REQUIRED WORK -> Show all the lines in the data below that include the word "List".

TASK INPUTS ->
/-- Under ACCEPT_NO_KEY the run succeeds, with the MAC that R157 decodes from what is left. -/
theorem State.MacEnds.macValue_eq (h : m.MacEnds ops t) (hm : m.Holds bs) (hi : m.intact = true)
    (hc : m.cfg.shortMac = .acceptNoKey) : t.ok = true ∧ t.macValue = some (decodeMac (bs.drop m.pos)) := by
  cases h with
  | none hr =>
    rw [hm.decodeMac_none hr]
    exact ⟨rfl, State.macValue_of_absent rfl⟩
  | short h0 hr =>
    have hin : m.pos + 1 ≤ m.len := State.pos_add_le h0
    rw [hm.decodeMac_short h0 hr]
    exact ⟨rfl, State.macValue_takeMac (s := m) (.inl hi) (by omega)⟩
  | shortFails _ _ hc' => simp [hc] at hc'
  | keyed hr =>
    have hin := State.pos_add_le (n := 4) hr
    rw [hm.decodeMac_keyed hr]
    exact ⟨rfl, State.macValue_takeMac (s := m) (.inl hi) (by omega)⟩

/-- What the M operation and C.OK leave as it was. -/
theorem State.MacEnds.leaves (h : m.MacEnds ops t) :
    t.st = .done ∧ t.xtab = m.xtab ∧ t.xle = m.xle ∧ t.pkt = m.pkt ∧ t.intact = m.intact ∧
      ∀ v, m.holdsHeader v → t.holdsHeader v := by
  cases h <;> exact ⟨rfl, rfl, rfl, rfl, rfl, fun _ hv => hv⟩

/-- A run through MAC gives what `Decode` does. -/
theorem State.ReachesMac.decodePacket_eq {ops' : List Instr} (h : s.ReachesMac ops m) (ht : m.MacEnds ops' t)
    (halone : t.Alone) (hs : s.Holds bs) (hl : 48 ≤ s.len) (hc : s.cfg.shortMac = .acceptNoKey) :
    ∃ p, decodePacket bs = .ok (p, t.xle) ∧ t.ok = true ∧ t.err = .none ∧ t.result = some p := by
  have hintact := h.alone.inv.intact_of_not_done h.st_eq (by simp)
  have hm : m.Holds bs := ⟨h.len_eq.trans hs.len_eq, fun i hi => by rw [State.byte, h.pkt_eq]; exact hs.byte_eq i hi⟩
  obtain ⟨hst, hx, hxle, hpkt, hintact', hheader⟩ := ht.leaves
  obtain ⟨hok, hmac⟩ := ht.macValue_eq hm hintact (h.cfg_eq ▸ hc)
  have hfield := State.recordField_congr hpkt
  have hexts := State.fieldsOf_xtab (halone.inv.success hst hok).2 (.inl (hintact'.trans hintact))
  rw [hfield, hx] at hexts
  have hstatus := (halone.inv.status_of_done hst).resolve_right fun hfail => by simp [hok] at hfail
  refine ⟨_, ?_, hok, hstatus.2, State.result_eq (State.resultValid_iff.mpr ⟨hst, hok⟩) (hheader _ h.header)
    (by rw [hx]; exact hexts) hmac⟩
  rw [hs.decodePacket_eq (hs.len_eq ▸ hl), h.decodeTrailer_eq hs hl, hxle]

/-- The run on a packet computes `Decode` (R157). -/
theorem State.RunEnds.computes (h : s.RunEnds ops t) (hs : s.Alone) (hst : s.st = .hdr) (ht : t.Alone)
    (hb : s.Holds bs) (hc : s.cfg.defaultPolicies) :
    (decodePacket bs = .error .truncated ∧ t.ok = false ∧ t.err = .truncated ∧ t.result = none ∧ t.xle = false) ∨
      ∃ p, decodePacket bs = .ok (p, t.xle) ∧ t.ok = true ∧ t.err = .none ∧ t.result = some p := by
  obtain ⟨-, -, -, -, -, -, hxle⟩ := hs.inv.phase hst
  cases h with
  | truncated hl =>
    exact .inl ⟨decodePacket_of_short (hb.len_eq ▸ hl), rfl, rfl,
      State.result_of_invalid (State.resultValid_eq_false (.inr rfl)), hxle⟩
  | leaves _ hh => exact absurd hh (State.not_leavesTrailer hc.1)
  | mac hl _ hm hend => exact .inr (hm.decodePacket_eq hend ht hb hl hc.2)

theorem State.RunEnds.st_eq (h : s.RunEnds ops t) : t.st = .done := by
  cases h with
  | truncated => rfl
  | leaves _ _ ht =>
    rw [ht]
    split_ifs <;> rfl
  | mac _ _ _ ht => exact ht.leaves.1

end

end

/-! ### The claims -/

section
variable {s u : State}

theorem State.HostLeaves.ok_eq (h : s.HostLeaves u) : u.ok = s.ok := (congrArg State.ok h.registers :)
theorem State.HostLeaves.err_eq (h : s.HostLeaves u) : u.err = s.err := (congrArg State.err h.registers :)
theorem State.HostLeaves.xle_eq (h : s.HostLeaves u) : u.xle = s.xle := (congrArg State.xle h.registers :)
theorem State.HostLeaves.result_eq (h : s.HostLeaves u) : u.result = s.result :=
  State.result_congr h.registers (.inr ⟨h.intact_eq, h.byte_eq⟩)

theorem State.started_alone_of_launch {bs : List Byte} (h : s.launch bs) : (State.started s.cfg bs).Alone := by
  obtain ⟨-, -, -, -, -, hl, -⟩ := h
  exact State.started_alone hl

/-- From a launch state the run ends as the block alone does on the packet, after the same operations. -/
theorem State.exists_end_of_launch {bs : List Byte} (h : s.launch bs) :
    ∃ ops t k v, (State.started s.cfg bs).RunEnds ops t ∧ t.Alone ∧ core.run k s = .next v ∧ v.st = .done ∧
      t.HostLeaves v ∧ traceOf k s = "START" :: ops.map Instr.mnemonic ∧ k = (traceOf k s).length + s.hostTurns k ∧
      ∀ j u, 0 < j → j < k → core.run j s = .next u → u.busy = true := by
  have halone := State.started_alone_of_launch h
  obtain ⟨ops, t, hrun, hends⟩ := halone.exists_runEnds rfl
  obtain ⟨k, v, hk, hleft, hrest⟩ := State.exists_run_of_launch h hrun
  exact ⟨ops, t, k, v, hends, hrun.alone halone, hk, hleft.st_eq.trans hends.st_eq, hleft, hrest⟩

REPLY ->
theorem State.ReachesMac.decodePacket_eq {ops' : List Instr} (h : s.ReachesMac ops m) (ht : m.MacEnds ops' t)
theorem State.started_alone_of_launch {bs : List Byte} (h : s.launch bs) : (State.started s.cfg bs).Alone := by
theorem State.exists_end_of_launch {bs : List Byte} (h : s.launch bs) :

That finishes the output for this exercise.